Cross-ocean travel was slow and dangerous.  The great sailing ships, if they caught the gulf stream, could take as few as 27 days carrying passengers from England to Charleston.  However, storms (often deadly) and ocean currents could extend the journey up to six or eight weeks.  Even for the rich, the journey was unpleasant, for the cabins were tiny, filthy, and foul-smelling, and the food onboard quickly rotted but had to be eaten anyway.

 

For most people with even a tiny bit of money, absent the energy from fossil fuels, slaves, serfs, or terribly impoverished people were the way to get things done.

 

Pre-modern life looks good only in the rearview mirror.  We are indescribably lucky with our indoor plumbing, appliances, A/C, antibiotics, planes, trains, automobiles, and fossil-fuel–powered ships — but environmentalists in Europe don't want fossil-fuel–powered ships.  For them, CO2, the ultimate plant food flood, is evil, so they've come up with a "new" idea: sailing ships.

 

Add ships being dragged along by giant kites to the list of things the industry is exploring in its quest to decarbonize.

 

At the start of next year, the Ville de Bordeaux, a 154-meter-long ship that moves aircraft components for Airbus SE, will unfurl a 500 square meter kite on journeys across the Atlantic Ocean.
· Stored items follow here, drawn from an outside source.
-- ==== Sys2Proof/Laws/PerInstr.lean ====
section
/-! SUPPORT. The per-instruction family `EncodeLegal`: the event tuple of a well-formed instruction names an instance or a
line of the platform, and is, on the bus, an aligned 32-bit access inside the instance's window (20_memory.md R71, R74). -/

namespace Sys2Proof.Laws

open Machine

/-- The event is one the platform can receive. -/
def EncodeLegal.Legal (p : Platform) : Event → Prop
  | .evGpio c _ _ => c < p.ctrls.length
  | .memRead c off bytes => ∃ q, p.ctrls[c]? = some q ∧ bytes = 4 ∧ off % 4 = 0 ∧ off < q.size
  | .memWrite c off bytes _ => ∃ q, p.ctrls[c]? = some q ∧ bytes = 4 ∧ off % 4 = 0 ∧ off < q.size
  | .evReset c => c < p.ctrls.length
  | .slSet L _ => L.settable p = true
  | .slBlink L => L.settable p = true
  | .slQuery L => L.isLine p = true
  | .systemReset _ => False

/-- A well-formed instruction of a platform with valid parameters has a legal event tuple. -/
def EncodeLegal.Statement (i : Instr) : Prop :=
  ∀ p : Platform, (∀ q ∈ p.ctrls, q.valid = true) → i.wellFormed p = true → EncodeLegal.Legal p (encode i)

theorem EncodeLegal.legal_read {p : Platform} {c : Nat} {q : CtrlParams} {r : Reg} (hv : ∀ q ∈ p.ctrls, q.valid = true)
    (hc : p.ctrls[c]? = some q) (hr : r.inMap q = true) : EncodeLegal.Legal p (readOf c r) :=
  ⟨q, hc, rfl, r.offset_aligned, (regAt_complete (Platform.valid_of hv hc) hr).2⟩

theorem EncodeLegal.legal_write {p : Platform} {c : Nat} {q : CtrlParams} {r : Reg} {v : Word}
    (hv : ∀ q ∈ p.ctrls, q.valid = true) (hc : p.ctrls[c]? = some q) (hr : r.inMap q = true) :
    EncodeLegal.Legal p (writeOf c r v) :=
  ⟨q, hc, rfl, r.offset_aligned, (regAt_complete (Platform.valid_of hv hc) hr).2⟩

theorem EncodeLegal.lt_of_some {p : Platform} {c : Nat} {q : CtrlParams} (hc : p.ctrls[c]? = some q) :
    c < p.ctrls.length := (List.getElem?_eq_some_iff.1 hc).1

theorem EncodeLegal.slSet (L : LineRef) (v : Bool) : EncodeLegal.Statement (.slSet L v) :=
  fun _ _ hw => hw

theorem EncodeLegal.slSetTrue (L : LineRef) : EncodeLegal.Statement (.slSetTrue L) :=
  fun _ _ hw => hw

theorem EncodeLegal.slUnset (L : LineRef) : EncodeLegal.Statement (.slUnset L) :=
  fun _ _ hw => hw

theorem EncodeLegal.slBlink (L : LineRef) : EncodeLegal.Statement (.slBlink L) :=
  fun _ _ hw => hw

theorem EncodeLegal.slQuery (L : LineRef) : EncodeLegal.Statement (.slQuery L) :=
  fun _ _ hw => hw

theorem EncodeLegal.plicOnGpio (c : Nat) (n : Int) (v : Bool) : EncodeLegal.Statement (.plicOnGpio c n v) :=
  fun _ _ hw =>
    let ⟨_, hc, _⟩ := Platform.plicWith_iff.1 hw
    EncodeLegal.lt_of_some hc

theorem EncodeLegal.plicOnGpioOutOfRange (c : Nat) (n : Int) (v : Bool) : EncodeLegal.Statement (.plicOnGpioOutOfRange c n v) :=
  fun _ _ hw =>
    let ⟨_, hc, _⟩ := Platform.plicWith_iff.1 hw
    EncodeLegal.lt_of_some hc

theorem EncodeLegal.plicPriorityWrite (c i : Nat) (v : Word) : EncodeLegal.Statement (.plicPriorityWrite c i v) :=
  fun _ hv hw =>
    let ⟨_, hc, hf⟩ := Platform.plicWith_iff.1 hw
    EncodeLegal.legal_write hv hc hf

theorem EncodeLegal.plicPriorityRead (c i : Nat) : EncodeLegal.Statement (.plicPriorityRead c i) :=
  fun _ hv hw =>
    let ⟨_, hc, hf⟩ := Platform.plicWith_iff.1 hw
    EncodeLegal.legal_read hv hc hf

theorem EncodeLegal.plicEnableWrite (c t w : Nat) (v : Word) : EncodeLegal.Statement (.plicEnableWrite c t w v) :=
  fun _ hv hw =>
    let ⟨_, hc, hf⟩ := Platform.plicWith_iff.1 hw
    EncodeLegal.legal_write hv hc hf

theorem EncodeLegal.plicEnableRead (c t w : Nat) : EncodeLegal.Statement (.plicEnableRead c t w) :=
  fun _ hv hw =>
    let ⟨_, hc, hf⟩ := Platform.plicWith_iff.1 hw
    EncodeLegal.legal_read hv hc hf

theorem EncodeLegal.plicClaimRead (c t : Nat) : EncodeLegal.Statement (.plicClaimRead c t) :=
  fun _ hv hw =>
    let ⟨_, hc, hf⟩ := Platform.plicWith_iff.1 hw
    EncodeLegal.legal_read hv hc hf

theorem EncodeLegal.plicCompleteWrite (c t : Nat) (v : Word) : EncodeLegal.Statement (.plicCompleteWrite c t v) :=
  fun _ hv hw =>
    let ⟨_, hc, hf⟩ := Platform.plicWith_iff.1 hw
    EncodeLegal.legal_write hv hc hf

theorem EncodeLegal.plicReset (c : Nat) : EncodeLegal.Statement (.plicReset c) :=
  fun _ _ hw =>
    let ⟨_, hc, _⟩ := Platform.plicWith_iff.1 hw
    EncodeLegal.lt_of_some hc

theorem EncodeLegal.vicOnGpio (c : Nat) (n : Int) (v : Bool) : EncodeLegal.Statement (.vicOnGpio c n v) :=
  fun _ _ hw =>
    let ⟨hk, _⟩ := Bool.and_eq_true_iff.1 hw
    let ⟨_, hc⟩ := Platform.isVic_iff.1 hk
    EncodeLegal.lt_of_some hc

theorem EncodeLegal.vicOnGpioOutOfRange (c : Nat) (n : Int) (v : Bool) : EncodeLegal.Statement (.vicOnGpioOutOfRange c n v) :=
  fun _ _ hw =>
    let ⟨hk, _⟩ := Bool.and_eq_true_iff.1 hw
    let ⟨_, hc⟩ := Platform.isVic_iff.1 hk
    EncodeLegal.lt_of_some hc

theorem EncodeLegal.vicIrqStatusRead (c : Nat) : EncodeLegal.Statement (.vicIrqStatusRead c) :=
  fun _ hv hw =>
    let ⟨_, hc⟩ := Platform.isVic_iff.1 hw
    EncodeLegal.legal_read hv hc rfl

theorem EncodeLegal.vicFiqStatusRead (c : Nat) : EncodeLegal.Statement (.vicFiqStatusRead c) :=
  fun _ hv hw =>
    let ⟨_, hc⟩ := Platform.isVic_iff.1 hw
    EncodeLegal.legal_read hv hc rfl

theorem EncodeLegal.vicRawIntrRead (c : Nat) : EncodeLegal.Statement (.vicRawIntrRead c) :=
  fun _ hv hw =>
    let ⟨_, hc⟩ := Platform.isVic_iff.1 hw
    EncodeLegal.legal_read hv hc rfl

theorem EncodeLegal.vicIntSelectRead (c : Nat) : EncodeLegal.Statement (.vicIntSelectRead c) :=
  fun _ hv hw =>
    let ⟨_, hc⟩ := Platform.isVic_iff.1 hw
    EncodeLegal.legal_read hv hc rfl

theorem EncodeLegal.vicIntSelectWrite (c : Nat) (v : Word) : EncodeLegal.Statement (.vicIntSelectWrite c v) :=
  fun _ hv hw =>
    let ⟨_, hc⟩ := Platform.isVic_iff.1 hw
    EncodeLegal.legal_write hv hc rfl

theorem EncodeLegal.vicIntEnableRead (c : Nat) : EncodeLegal.Statement (.vicIntEnableRead c) :=
  fun _ hv hw =>
    let ⟨_, hc⟩ := Platform.isVic_iff.1 hw
    EncodeLegal.legal_read hv hc rfl

theorem EncodeLegal.vicIntEnableWrite (c : Nat) (v : Word) : EncodeLegal.Statement (.vicIntEnableWrite c v) :=
  fun _ hv hw =>
    let ⟨_, hc⟩ := Platform.isVic_iff.1 hw
    EncodeLegal.legal_write hv hc rfl

theorem EncodeLegal.vicIntEnClearRead (c : Nat) : EncodeLegal.Statement (.vicIntEnClearRead c) :=
  fun _ hv hw =>
    let ⟨_, hc⟩ := Platform.isVic_iff.1 hw
    EncodeLegal.legal_read hv hc rfl

theorem EncodeLegal.vicIntEnClearWrite (c : Nat) (v : Word) : EncodeLegal.Statement (.vicIntEnClearWrite c v) :=
  fun _ hv hw =>
    let ⟨_, hc⟩ := Platform.isVic_iff.1 hw
    EncodeLegal.legal_write hv hc rfl

theorem EncodeLegal.vicSoftIntRead (c : Nat) : EncodeLegal.Statement (.vicSoftIntRead c) :=
  fun _ hv hw =>
    let ⟨_, hc⟩ := Platform.isVic_iff.1 hw
    EncodeLegal.legal_read hv hc rfl

theorem EncodeLegal.vicSoftIntWrite (c : Nat) (v : Word) : EncodeLegal.Statement (.vicSoftIntWrite c v) :=
  fun _ hv hw =>
    let ⟨_, hc⟩ := Platform.isVic_iff.1 hw
    EncodeLegal.legal_write hv hc rfl

theorem EncodeLegal.vicSoftIntClearRead (c : Nat) : EncodeLegal.Statement (.vicSoftIntClearRead c) :=
  fun _ hv hw =>
    let ⟨_, hc⟩ := Platform.isVic_iff.1 hw
    EncodeLegal.legal_read hv hc rfl

theorem EncodeLegal.vicSoftIntClearWrite (c : Nat) (v : Word) : EncodeLegal.Statement (.vicSoftIntClearWrite c v) :=
  fun _ hv hw =>
    let ⟨_, hc⟩ := Platform.isVic_iff.1 hw
    EncodeLegal.legal_write hv hc rfl

theorem EncodeLegal.vicVectAddrRead (c : Nat) : EncodeLegal.Statement (.vicVectAddrRead c) :=
  fun _ hv hw =>
    let ⟨_, hc⟩ := Platform.isVic_iff.1 hw
    EncodeLegal.legal_read hv hc rfl

theorem EncodeLegal.vicVectAddrWrite (c : Nat) (v : Word) : EncodeLegal.Statement (.vicVectAddrWrite c v) :=
  fun _ hv hw =>
    let ⟨_, hc⟩ := Platform.isVic_iff.1 hw
    EncodeLegal.legal_write hv hc rfl

theorem EncodeLegal.vicDefVectAddrRead (c : Nat) : EncodeLegal.Statement (.vicDefVectAddrRead c) :=
  fun _ hv hw =>
    let ⟨_, hc⟩ := Platform.isVic_iff.1 hw
    EncodeLegal.legal_read hv hc rfl

theorem EncodeLegal.vicDefVectAddrWrite (c : Nat) (v : Word) : EncodeLegal.Statement (.vicDefVectAddrWrite c v) :=
  fun _ hv hw =>
    let ⟨_, hc⟩ := Platform.isVic_iff.1 hw
    EncodeLegal.legal_write hv hc rfl

theorem EncodeLegal.vicVectAddrNRead (c n : Nat) : EncodeLegal.Statement (.vicVectAddrNRead c n) :=
  fun _ hv hw =>
    let ⟨hk, hn⟩ := Bool.and_eq_true_iff.1 hw
    let ⟨_, hc⟩ := Platform.isVic_iff.1 hk
    EncodeLegal.legal_read hv hc hn

theorem EncodeLegal.vicVectAddrNWrite (c n : Nat) (v : Word) : EncodeLegal.Statement (.vicVectAddrNWrite c n v) :=
  fun _ hv hw =>
    let ⟨hk, hn⟩ := Bool.and_eq_true_iff.1 hw
    let ⟨_, hc⟩ := Platform.isVic_iff.1 hk
    EncodeLegal.legal_write hv hc hn

theorem EncodeLegal.vicVectCntlRead (c n : Nat) : EncodeLegal.Statement (.vicVectCntlRead c n) :=
  fun _ hv hw =>
    let ⟨hk, hn⟩ := Bool.and_eq_true_iff.1 hw
    let ⟨_, hc⟩ := Platform.isVic_iff.1 hk
    EncodeLegal.legal_read hv hc hn

theorem EncodeLegal.vicVectCntlWrite (c n : Nat) (v : Word) : EncodeLegal.Statement (.vicVectCntlWrite c n v) :=
  fun _ hv hw =>
    let ⟨hk, hn⟩ := Bool.and_eq_true_iff.1 hw
    let ⟨_, hc⟩ := Platform.isVic_iff.1 hk
    EncodeLegal.legal_write hv hc hn

theorem EncodeLegal.vicReset (c : Nat) : EncodeLegal.Statement (.vicReset c) :=
  fun _ _ hw =>
    let ⟨_, hc⟩ := Platform.isVic_iff.1 hw
    EncodeLegal.lt_of_some hc

theorem EncodeLegal.extiOnGpioConfigurable (c : Nat) (n : Int) (v : Bool) : EncodeLegal.Statement (.extiOnGpioConfigurable c n v) :=
  fun _ _ hw =>
    let ⟨_, hc, _⟩ := Platform.extiWith_iff.1 hw
    EncodeLegal.lt_of_some hc

theorem EncodeLegal.extiOnGpioDirect (c : Nat) (n : Int) (v : Bool) : EncodeLegal.Statement (.extiOnGpioDirect c n v) :=
  fun _ _ hw =>
    let ⟨_, hc, _⟩ := Platform.extiWith_iff.1 hw
    EncodeLegal.lt_of_some hc

theorem EncodeLegal.extiOnGpioDropped (c : Nat) (n : Int) (v : Bool) : EncodeLegal.Statement (.extiOnGpioDropped c n v) :=
  fun _ _ hw =>
    let ⟨_, hc, _⟩ := Platform.extiWith_iff.1 hw
    EncodeLegal.lt_of_some hc

theorem EncodeLegal.extiOnGpioOutOfRange (c : Nat) (n : Int) (v : Bool) : EncodeLegal.Statement (.extiOnGpioOutOfRange c n v) :=
  fun _ _ hw =>
    let ⟨_, hc, _⟩ := Platform.extiWith_iff.1 hw
    EncodeLegal.lt_of_some hc

theorem EncodeLegal.extiImrRead (c : Nat) : EncodeLegal.Statement (.extiImrRead c) :=
  fun _ hv hw =>
    let ⟨_, hc, _⟩ := Platform.extiWith_iff.1 hw
    EncodeLegal.legal_read hv hc rfl

theorem EncodeLegal.extiImrWrite (c : Nat) (v : Word) : EncodeLegal.Statement (.extiImrWrite c v) :=
  fun _ hv hw =>
    let ⟨_, hc, _⟩ := Platform.extiWith_iff.1 hw
    EncodeLegal.legal_write hv hc rfl

theorem EncodeLegal.extiRtsrRead (c : Nat) : EncodeLegal.Statement (.extiRtsrRead c) :=
  fun _ hv hw =>
    let ⟨_, hc, _⟩ := Platform.extiWith_iff.1 hw
    EncodeLegal.legal_read hv hc rfl

theorem EncodeLegal.extiRtsrWrite (c : Nat) (v : Word) : EncodeLegal.Statement (.extiRtsrWrite c v) :=
  fun _ hv hw =>
    let ⟨_, hc, _⟩ := Platform.extiWith_iff.1 hw
    EncodeLegal.legal_write hv hc rfl

theorem EncodeLegal.extiFtsrRead (c : Nat) : EncodeLegal.Statement (.extiFtsrRead c) :=
  fun _ hv hw =>
    let ⟨_, hc, _⟩ := Platform.extiWith_iff.1 hw
    EncodeLegal.legal_read hv hc rfl

theorem EncodeLegal.extiFtsrWrite (c : Nat) (v : Word) : EncodeLegal.Statement (.extiFtsrWrite c v) :=
  fun _ hv hw =>
    let ⟨_, hc, _⟩ := Platform.extiWith_iff.1 hw
    EncodeLegal.legal_write hv hc rfl

theorem EncodeLegal.extiSwierRead (c : Nat) : EncodeLegal.Statement (.extiSwierRead c) :=
  fun _ hv hw =>
    let ⟨_, hc, _⟩ := Platform.extiWith_iff.1 hw
    EncodeLegal.legal_read hv hc rfl

theorem EncodeLegal.extiSwierWrite (c : Nat) (v : Word) : EncodeLegal.Statement (.extiSwierWrite c v) :=
  fun _ hv hw =>
    let ⟨_, hc, _⟩ := Platform.extiWith_iff.1 hw
    EncodeLegal.legal_write hv hc rfl

theorem EncodeLegal.extiPrRead (c : Nat) : EncodeLegal.Statement (.extiPrRead c) :=
  fun _ hv hw =>
    let ⟨_, hc, _⟩ := Platform.extiWith_iff.1 hw
    EncodeLegal.legal_read hv hc rfl

theorem EncodeLegal.extiPrWrite (c : Nat) (v : Word) : EncodeLegal.Statement (.extiPrWrite c v) :=
  fun _ hv hw =>
    let ⟨_, hc, _⟩ := Platform.extiWith_iff.1 hw
    EncodeLegal.legal_write hv hc rfl

theorem EncodeLegal.extiReset (c : Nat) : EncodeLegal.Statement (.extiReset c) :=
  fun _ _ hw =>
    let ⟨_, hc, _⟩ := Platform.extiWith_iff.1 hw
    EncodeLegal.lt_of_some hc

theorem EncodeLegal.muxOnGpio (c : Nat) (n : Int) (v : Bool) : EncodeLegal.Statement (.muxOnGpio c n v) :=
  fun _ _ hw =>
    let ⟨_, hc, _⟩ := Platform.muxWith_iff.1 hw
    EncodeLegal.lt_of_some hc

theorem EncodeLegal.muxOnGpioOutOfRange (c : Nat) (n : Int) (v : Bool) : EncodeLegal.Statement (.muxOnGpioOutOfRange c n v) :=
  fun _ _ hw =>
    let ⟨_, hc, _⟩ := Platform.muxWith_iff.1 hw
    EncodeLegal.lt_of_some hc

theorem EncodeLegal.muxCsrRead (c ch : Nat) : EncodeLegal.Statement (.muxCsrRead c ch) :=
  fun _ hv hw =>
    let ⟨_, hc, hf⟩ := Platform.muxWith_iff.1 hw
    EncodeLegal.legal_read hv hc hf

theorem EncodeLegal.muxCsrModeWrite (c ch : Nat) (v : Word) : EncodeLegal.Statement (.muxCsrModeWrite c ch v) :=
  fun _ hv hw =>
    let ⟨_, hc, hf⟩ := Platform.muxWith_iff.1 hw
    EncodeLegal.legal_write hv hc (Bool.and_eq_true_iff.1 hf).1

theorem EncodeLegal.muxCsrResetWrite (c ch : Nat) (v : Word) : EncodeLegal.Statement (.muxCsrResetWrite c ch v) :=
  fun _ hv hw =>
    let ⟨_, hc, hf⟩ := Platform.muxWith_iff.1 hw
    EncodeLegal.legal_write hv hc (Bool.and_eq_true_iff.1 hf).1

theorem EncodeLegal.muxVecRead (c ch : Nat) : EncodeLegal.Statement (.muxVecRead c ch) :=
  fun _ hv hw =>
    let ⟨_, hc, hf⟩ := Platform.muxWith_iff.1 hw
    EncodeLegal.legal_read hv hc hf

theorem EncodeLegal.muxIerRead (c ch : Nat) : EncodeLegal.Statement (.muxIerRead c ch) :=
  fun _ hv hw =>
    let ⟨_, hc, hf⟩ := Platform.muxWith_iff.1 hw
    EncodeLegal.legal_read hv hc hf

theorem EncodeLegal.muxIerWrite (c ch : Nat) (v : Word) : EncodeLegal.Statement (.muxIerWrite c ch v) :=
  fun _ hv hw =>
    let ⟨_, hc, hf⟩ := Platform.muxWith_iff.1 hw
    EncodeLegal.legal_write hv hc hf

theorem EncodeLegal.muxIprRead (c ch : Nat) : EncodeLegal.Statement (.muxIprRead c ch) :=
  fun _ hv hw =>
    let ⟨_, hc, hf⟩ := Platform.muxWith_iff.1 hw
    EncodeLegal.legal_read hv hc hf

theorem EncodeLegal.muxReset (c : Nat) : EncodeLegal.Statement (.muxReset c) :=
  fun _ _ hw =>
    let ⟨_, hc, _⟩ := Platform.muxWith_iff.1 hw
    EncodeLegal.lt_of_some hc

theorem EncodeLegal.anyUnhandledRead (c off : Nat) : EncodeLegal.Statement (.anyUnhandledRead c off) :=
  fun _ _ hw =>
    let ⟨q, hc, h4, hs, _⟩ := Platform.windowWith_iff.1 hw
    ⟨q, hc, rfl, h4, hs⟩

theorem EncodeLegal.anyUnhandledWrite (c off : Nat) (v : Word) : EncodeLegal.Statement (.anyUnhandledWrite c off v) :=
  fun _ _ hw =>
    let ⟨q, hc, h4, hs, _⟩ := Platform.windowWith_iff.1 hw
    ⟨q, hc, rfl, h4, hs⟩

theorem EncodeLegal.anyReadonlyWrite (c off : Nat) (v : Word) : EncodeLegal.Statement (.anyReadonlyWrite c off v) :=
  fun _ _ hw =>
    let ⟨q, hc, h4, hs, _⟩ := (Platform.windowWith_iff (f := fun r => r.elim false Reg.readOnly)).1 hw
    ⟨q, hc, rfl, h4, hs⟩

end Sys2Proof.Laws
end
It will undergo six months of trials and tests before full deployment.

 

While the industry has come up with multiple decarbonization initiatives, it is struggling to keep pace with goals set out under the Paris Agreement on climate. There's also pressure on shipping lines from large customers who are pressing to make their own supply chains less polluting.

 

We live in an incredibly stupid era.  We are blessed to be removed from the travails of the pre-modern era, but those who control our institutions are dragging us back to a time of tremendous human pain and suffering.  Instead of focusing on efficiently and cleanly using the miracle of fossil fuel, they imagine us living in a "Jane Austen via Hollywood" world.

 

What's really going to happen, though, is we'll re-discover the world as defined by Hobbes, one in which life was "solitary, poor, nasty, brutish, and short. "  The COVID years are just the warm-up for what's to come unless we stop the leftists and their insanity.